| PROBLEM REQUIREMENTS |
Transcribe the stretch of entries below from the line with "[h, hg] at hn" through the line with "validated num d (updateRecord", exactly and with both ends included; leave out all other lines.

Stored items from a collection

/-! ## Validation (R116) -/

/-- An update of a record leaves what its tests read: the role, the numbers, the other records, the custody list. -/
theorem failureOf_updateRecord (num : Nat) (d : Direction) (earlier : List Entry) (slots : List Slot) (e : Entry)
    (g : Consignment → Consignment) (hg : ∀ x, (g x).number = x.number) (s : State) :
    failureOf num d earlier slots e (updateRecord num g s) = failureOf num d earlier slots e s := by
  have ho : (∃ r ∈ (updateRecord num g s).consignments, r.number ≠ num ∧
        ∃ x ∈ r.entries, x.tag = e.tag ∧ (x.state = .waiting ∨ x.state = .active)) ↔
      ∃ r ∈ s.consignments, r.number ≠ num ∧
        ∃ x ∈ r.entries, x.tag = e.tag ∧ (x.state = .waiting ∨ x.state = .active) := by
    simp only [updateRecord_consignments, List.mem_map]
    constructor
    · rintro ⟨_, ⟨c, hc, rfl⟩, hn, hx⟩
      by_cases h : c.number = num
      · simp [h, hg] at hn
      · exact ⟨c, hc, h, by simpa [h] using hx⟩
    · rintro ⟨c, hc, hn, hx⟩
      exact ⟨c, ⟨c, hc, by simp [hn]⟩, hn, hx⟩
  have hu : TagInUse num earlier e (updateRecord num g s) ↔ TagInUse num earlier e s :=
    and_congr Iff.rfl (or_congr Iff.rfl (or_congr ho Iff.rfl))
  unfold failureOf
  simp only [hu]
  rfl

/-- So do reports and a revision. -/
theorem failureOf_revised (num : Nat) (d : Direction) (earlier : List Entry) (slots slots' : List Slot) (e : Entry)
    (es : List Entry) (rs : List Report) (s : State) :
    failureOf num d earlier slots e (queueReports rs (revised num es slots' s)) = failureOf num d earlier slots e s := by
  rw [queueReports_frame]
  exact failureOf_updateRecord num d earlier slots e (fun c => { c with entries := es }) (fun _ => rfl) s

/-- The validation of a record's entries does not look at the record's own fields. -/
theorem validated_updateRecord (num : Nat) (d : Direction) (g : Consignment → Consignment)
    (hg : ∀ x, (g x).number = x.number) (s : State) (es : List Entry) :
    ∀ (earlier : List Entry) (slots : List Slot),
      validated num d (updateRecord num g s) earlier slots es = validated num d s earlier slots es := by
  induction es with
  | nil => intros; rfl
  | cons e rest ih => intro earlier slots; simp only [validated, failureOf_updateRecord _ _ _ _ _ g hg, ih]; rfl

/-- Every entry validated keeps its place. -/
theorem validated_length (num : Nat) (d : Direction) (s : State) (es : List Entry) :
    ∀ (earlier : List Entry) (slots : List Slot), (validated num d s earlier slots es).entries.length = es.length := by
  induction es with
  | nil => intros; rfl
  | cons e rest ih =>
    intro earlier slots
    rw [validated]
    cases failureOf num d earlier slots e s with
    | some r => simp [ih]
    | none => by_cases hb : s.role = .bay <;> simp [hb, ih]

/-- A validation that leaves no entry ACTIVE calls no slot. -/
theorem validated_slots (num : Nat) (d : Direction) (s : State) (es : List Entry) :
    ∀ (earlier : List Entry) (slots : List Slot),
      (∀ x ∈ (validated num d s earlier slots es).entries, x.state ≠ .active) →
        (validated num d s earlier slots es).slots = slots := by
  induction es with
  | nil => intros; rfl
  | cons e rest ih =>
    intro earlier slots
    rw [validated]
    cases failureOf num d earlier slots e s with
    | some r => exact fun h => ih _ _ fun x hx => h x (List.mem_cons_of_mem _ hx)
    | none =>
      by_cases hb : s.role = .bay
      · simp only [hb, if_true]; exact fun h => absurd rfl (h _ (List.mem_cons_self ..))
      · simp only [hb, if_false]; exact fun h => ih _ _ fun x hx => h x (List.mem_cons_of_mem _ hx)

theorem stationTest_iff (e : Entry) (s : State) : stationTest s e = false ↔ StationWrong e s := by
  unfold stationTest StationWrong
  split
  · simp
  · simp only [Bool.and_eq_false_iff, decide_eq_false_iff_not, bne_eq_false_iff_eq]
    omega

theorem slotRangeTest_iff (d : Direction) (e : Entry) (s : State) :
    slotRangeTest s d e = false ↔ SlotOutside d e s := by
  unfold slotRangeTest SlotOutside
  split
  · simp only [Bool.and_eq_false_iff, decide_eq_false_iff_not]; omega
  · cases d
    · simp
    · simp only [Bool.and_eq_false_iff, decide_eq_false_iff_not, reduceCtorEq, false_and, false_or, true_and]; omega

| RESULT OF THIS EXERCISE |
      · simp [h, hg] at hn
      · exact ⟨c, hc, h, by simpa [h] using hx⟩
    · rintro ⟨c, hc, hn, hx⟩
      exact ⟨c, ⟨c, hc, by simp [hn]⟩, hn, hx⟩
  have hu : TagInUse num earlier e (updateRecord num g s) ↔ TagInUse num earlier e s :=
    and_congr Iff.rfl (or_congr Iff.rfl (or_congr ho Iff.rfl))
  unfold failureOf
  simp only [hu]
  rfl

/-- So do reports and a revision. -/
theorem failureOf_revised (num : Nat) (d : Direction) (earlier : List Entry) (slots slots' : List Slot) (e : Entry)
    (es : List Entry) (rs : List Report) (s : State) :
    failureOf num d earlier slots e (queueReports rs (revised num es slots' s)) = failureOf num d earlier slots e s := by
  rw [queueReports_frame]
  exact failureOf_updateRecord num d earlier slots e (fun c => { c with entries := es }) (fun _ => rfl) s

/-- The validation of a record's entries does not look at the record's own fields. -/
theorem validated_updateRecord (num : Nat) (d : Direction) (g : Consignment → Consignment)
    (hg : ∀ x, (g x).number = x.number) (s : State) (es : List Entry) :
    ∀ (earlier : List Entry) (slots : List Slot),
      validated num d (updateRecord num g s) earlier slots es = validated num d s earlier slots es := by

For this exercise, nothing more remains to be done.